Семенов сказал грубовато и искренно:
— Широко задумано. Жаль, конечно, что меня в болваны записали, считаете неспособным к такому «квартальному», а не «месячному» мышлению. Ну, тут уж ничего не поделаешь.
И он повторил с горечью, уже не скрывая вздоха:
— Жаль, жаль, Алексей Антонович, что в такой серьезный и решающий момент вы меня из Рудного выставляете. Обидно за недоверие…
Марков возразил:
— А ты оставайся. Зачем тебе уезжать?
— Место экономиста предложишь где-нибудь в цехе? — сердито спросил Семенов, вспоминая предложение Лазарева. — Не по мне это.
— Почему экономиста? — удивился Марков и, как показалось Семенову, искренно. — Совсем другое я хотел тебе предложить — идти на низовую партийную работу. Скажем, возглавить заводский партийный коллектив. Нет сейчас в Рудном более важного места, чем это: предстоит огромная работа по реконструкции, нужно всю партийную, всю рабочую и инженерную массу поднять и мобилизовать.

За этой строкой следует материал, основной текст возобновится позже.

-- ==== Sys2Proof/Laws/BigNum.lean ====
section
/-! SUPPORT. What the limb views and the value-level helpers say, in terms of integers. Later proofs cite these and unfold
no view. -/

namespace Sys2Proof.Machine

/-! ## Bit length and limb count (00_scope.md R13) -/

/-- `bitlen` is the least exponent: the defining property of 00_scope.md R13. -/
theorem bitlen_le_iff (v L : Nat) : bitlen v ≤ L ↔ v < 2 ^ L := by
  unfold bitlen
  split
  · next h => simp [h]
  · next h => rw [Nat.succ_le_iff, Nat.log2_lt h]

theorem lt_two_pow_bitlen (v : Nat) : v < 2 ^ bitlen v := (bitlen_le_iff v _).1 le_rfl

theorem lt_bitlen_iff (v L : Nat) : L < bitlen v ↔ 2 ^ L ≤ v := by
  rw [← not_le, bitlen_le_iff, not_lt]

@[simp] theorem bitlen_zero : bitlen 0 = 0 := rfl

@[simp] theorem bitlen_eq_zero (v : Nat) : bitlen v = 0 ↔ v = 0 := by
  unfold bitlen; split <;> simp_all

/-- `len32` is the least limb count: the defining property of 00_scope.md R13. -/
theorem len32_le_iff (v u : Nat) : len32 v ≤ u ↔ v < 2 ^ (32 * u) := by
  rw [← bitlen_le_iff]; unfold len32; omega

theorem lt_len32_iff (v u : Nat) : u < len32 v ↔ 2 ^ (32 * u) ≤ v := by
  rw [← not_le, len32_le_iff, not_lt]

theorem lt_two_pow_len32 (v : Nat) : v < 2 ^ (32 * len32 v) := (len32_le_iff v _).1 le_rfl

@[simp] theorem len32_zero : len32 0 = 0 := rfl

@[simp] theorem len32_eq_zero (v : Nat) : len32 v = 0 ↔ v = 0 := by
  have h := len32_le_iff v 0
  simp only [Nat.le_zero, Nat.mul_zero, Nat.pow_zero, Nat.lt_one_iff] at h
  exact h

/-- A smaller value has no more limbs. -/
theorem len32_mono {a b : Nat} (h : a ≤ b) : len32 a ≤ len32 b :=
  (len32_le_iff a _).2 (lt_of_le_of_lt h (lt_two_pow_len32 b))

/-- `fits` is the range of 10_state.md R21. -/
theorem fits_iff (cap v : Nat) : fits cap v = true ↔ v < 2 ^ (32 * cap) := by
  simp [fits, len32_le_iff]

/-! ## Limbs -/

/-- The number in a limb. -/
theorem limb_toNat (v i : Nat) : (limb v i).toNat = v / 2 ^ (32 * i) % 2 ^ 32 := by
  simp [limb, Nat.shiftRight_eq_div_pow]

/-- `∀ i ≥ used: limbs[i] = 0` (10_state.md R22(b)). -/
theorem limb_eq_zero_of_len32_le {v i : Nat} (h : len32 v ≤ i) : limb v i = 0#32 := by
  have hv : v < 2 ^ (32 * i) := (len32_le_iff v i).1 h
  apply BitVec.eq_of_toNat_eq
  simp [limb_toNat, Nat.div_eq_of_lt hv]

@[simp] theorem toLimbs_length (count v : Nat) : (toLimbs count v).length = count := by simp [toLimbs]

theorem toLimbs_getElem {count v i : Nat} (h : i < (toLimbs count v).length) : (toLimbs count v)[i] = limb v i := by
  simp [toLimbs]

theorem toLimbs_succ (count v : Nat) : toLimbs (count + 1) v = limb v 0 :: toLimbs count (v / 2 ^ 32) := by
  simp only [toLimbs, List.range_succ_eq_map, List.map_cons, List.map_map]
  congr 1
  apply List.map_congr_left
  intro i _
  apply BitVec.eq_of_toNat_eq
  simp only [Function.comp_apply, limb_toNat, Nat.div_div_eq_div_mul, ← Nat.pow_add]
  rw [show 32 + 32 * i = 32 * (i + 1) by ring]

/-- The integer of the low limbs of `v` is `v` modulo a power of the base. -/
theorem ofLimbs_toLimbs (count v : Nat) : ofLimbs (toLimbs count v) = v % 2 ^ (32 * count) := by
  induction count generalizing v with
  | zero => simp [toLimbs, ofLimbs, Nat.mod_one]
  | succ n ih =>
    rw [toLimbs_succ, ofLimbs, ih, limb_toNat]
    have e : 2 ^ (32 * (n + 1)) = 2 ^ 32 * 2 ^ (32 * n) := by rw [← Nat.pow_add]; ring_nf
    rw [e, Nat.mod_mul]
    simp [limbBase]

/-- The limbs of a value that fits give it back (10_state.md R21). -/
theorem ofLimbs_toLimbs_of_lt {count v : Nat} (h : v < 2 ^ (32 * count)) : ofLimbs (toLimbs count v) = v := by
  rw [ofLimbs_toLimbs, Nat.mod_eq_of_lt h]

theorem ofLimbs_append (xs ys : List Word) :
    ofLimbs (xs ++ ys) = ofLimbs xs + 2 ^ (32 * xs.length) * ofLimbs ys := by
  induction xs with
  | nil => simp [ofLimbs]
  | cons x xs ih =>
    simp only [List.cons_append, ofLimbs, ih, List.length_cons]
    rw [show 32 * (xs.length + 1) = 32 * xs.length + 32 by ring, Nat.pow_add]
    simp only [limbBase]; ring

theorem ofLimbs_lt (xs : List Word) : ofLimbs xs < 2 ^ (32 * xs.length) := by
  induction xs with
  | nil => simp [ofLimbs]
  | cons x xs ih =>
    have hx := x.isLt
    simp only [ofLimbs, List.length_cons]
    rw [show 32 * (xs.length + 1) = 32 + 32 * xs.length by ring, Nat.pow_add]
    simp only [limbBase]
    nlinarith [hx, ih]

/-! ## Replacing a limb (10_state.md R25) -/

/-- The three parts of a value around limb `i`. -/
theorem split_at_limb (v i : Nat) :
    v = v % 2 ^ (32 * i) + 2 ^ (32 * i) * ((limb v i).toNat + 2 ^ 32 * (v / 2 ^ (32 * (i + 1)))) := by
  rw [limb_toNat, show 32 * (i + 1) = 32 * i + 32 by ring, Nat.pow_add, ← Nat.div_div_eq_div_mul,
    Nat.mod_add_div (v / 2 ^ (32 * i)) (2 ^ 32), Nat.mod_add_div]

/-- The value after a limb write, by its three parts. -/
theorem replaceLimb_eq (v i : Nat) (w : Word) :
    replaceLimb v i w = v % 2 ^ (32 * i) + 2 ^ (32 * i) * (w.toNat + 2 ^ 32 * (v / 2 ^ (32 * (i + 1)))) := by
  have h := split_at_limb v i
  unfold replaceLimb
  simp only [Nat.shiftLeft_eq]
  generalize v % 2 ^ (32 * i) = lo at *
  generalize v / 2 ^ (32 * (i + 1)) = hi at *
  generalize (limb v i).toNat = mid at *
  generalize 2 ^ (32 * i) = P at *
  rw [h]
  have e1 : lo + P * (mid + 2 ^ 32 * hi) = (lo + P * (2 ^ 32 * hi)) + mid * P := by ring
  rw [e1, Nat.add_sub_cancel]; ring

/-! ## The helpers that raise -/

theorem within_ok {cap v : Nat} (h : v < 2 ^ (32 * cap)) : within cap v = .ok v := by
  simp [within, (fits_iff cap v).2 h]

theorem within_overflow {cap v : Nat} (h : 2 ^ (32 * cap) ≤ v) : within cap v = .error .overflow := by
  have : fits cap v = false := by
    rw [← Bool.not_eq_true, fits_iff]; omega
  simp [within, this]

/-- Everything `within` can answer. -/
theorem within_cases (cap v : Nat) :
    (v < 2 ^ (32 * cap) ∧ within cap v = .ok v) ∨ (2 ^ (32 * cap) ≤ v ∧ within cap v = .error .overflow) := by
  rcases Nat.lt_or_ge v (2 ^ (32 * cap)) with h | h
  · exact .inl ⟨h, within_ok h⟩
  · exact .inr ⟨h, within_overflow h⟩

/-- Everything `bigMul` can answer. -/
theorem bigMul_cases (cap a b : Nat) :
    (len32 a + len32 b ≤ cap ∧ bigMul cap a b = .ok (a * b)) ∨
      (cap < len32 a + len32 b ∧ bigMul cap a b = .error .overflow) := by
  unfold bigMul
  split
  · next h => exact .inr ⟨h, rfl⟩
  · next h => exact .inl ⟨by omega, rfl⟩

/-- Everything `mulThenMod` can answer for a modulus that is not zero. -/
theorem mulThenMod_cases {cap x y m : Nat} (hm : m ≠ 0) :
    (len32 x + len32 y ≤ cap ∧ mulThenMod cap x y m = .ok (x * y % m)) ∨
      (cap < len32 x + len32 y ∧ mulThenMod cap x y m = .error .overflow) := by
  rcases bigMul_cases cap x y with ⟨h, e⟩ | ⟨h, e⟩
  · refine .inl ⟨h, ?_⟩
    simp [mulThenMod, e, bigMod, hm, bind, Except.bind]
  · refine .inr ⟨h, ?_⟩
    simp [mulThenMod, e, bind, Except.bind]

/-- Operands below a modulus of at most half the capacity multiply without overflow (43_schoolbook_modexp.md R156). -/
theorem mulThenMod_ok {cap x y m : Nat} (hm : m ≠ 0) (hx : x < m) (hy : y < m) (h : 2 * len32 m ≤ cap) :
    mulThenMod cap x y m = .ok (x * y % m) := by
  have h1 := len32_mono hx.le
  have h2 := len32_mono hy.le
  rcases mulThenMod_cases (cap := cap) (x := x) (y := y) hm with ⟨_, e⟩ | ⟨h', _⟩
  · exact e
  · omega

end Sys2Proof.Machine
end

Думаю, ты хорошо с этим справишься.
И, видя изумление на лице Семенова, Марков пояснил:
— В горкоме ты был не на месте. Вот как я — в кресле начальника главка; только я знал это о себе, а ты не знал. На работе в горкоме не достоинства, а недостатки твои верх брали. Настоящее твое место, думаю, именно на заводе, рядом с массами, в цехах, а не в кабинетах. Я часто вспоминал первые месяцы нашей общей борьбы за план — ведь ты дневал и ночевал на предприятиях, всех подталкивал, всех тормошил, был в курсе каждой важной операции, люди к тебе шли охотнее, чем к начальникам цехов, охотнее, чем ко мне. Это я хорошо запомнил и особенно часто вспоминал, когда поднимался в горкоме на третий этаж, в твой кабинет, — совсем не похож был ты в этом кабинете на того, другого.
Слова Маркова поразили Семенова. Он узнавал в них свои мысли, те самые, что явились ему в его одиноком споре с самим собою в саду. И снова он видел свою неправоту — ему казалось, что люди забыли о его достоинствах, видят в нем только плохое, а вот Марков, главный его противник, его враг, как он еще полчаса назад думал, стоит здесь и спокойно говорит о нем то хорошее и правильное, чем он всегда сам тайно гордился. Семенов вспомнил слова Лазарева: «Марков на мелкую месть не поднимется… Марков в людях разбирается — в этом его сила».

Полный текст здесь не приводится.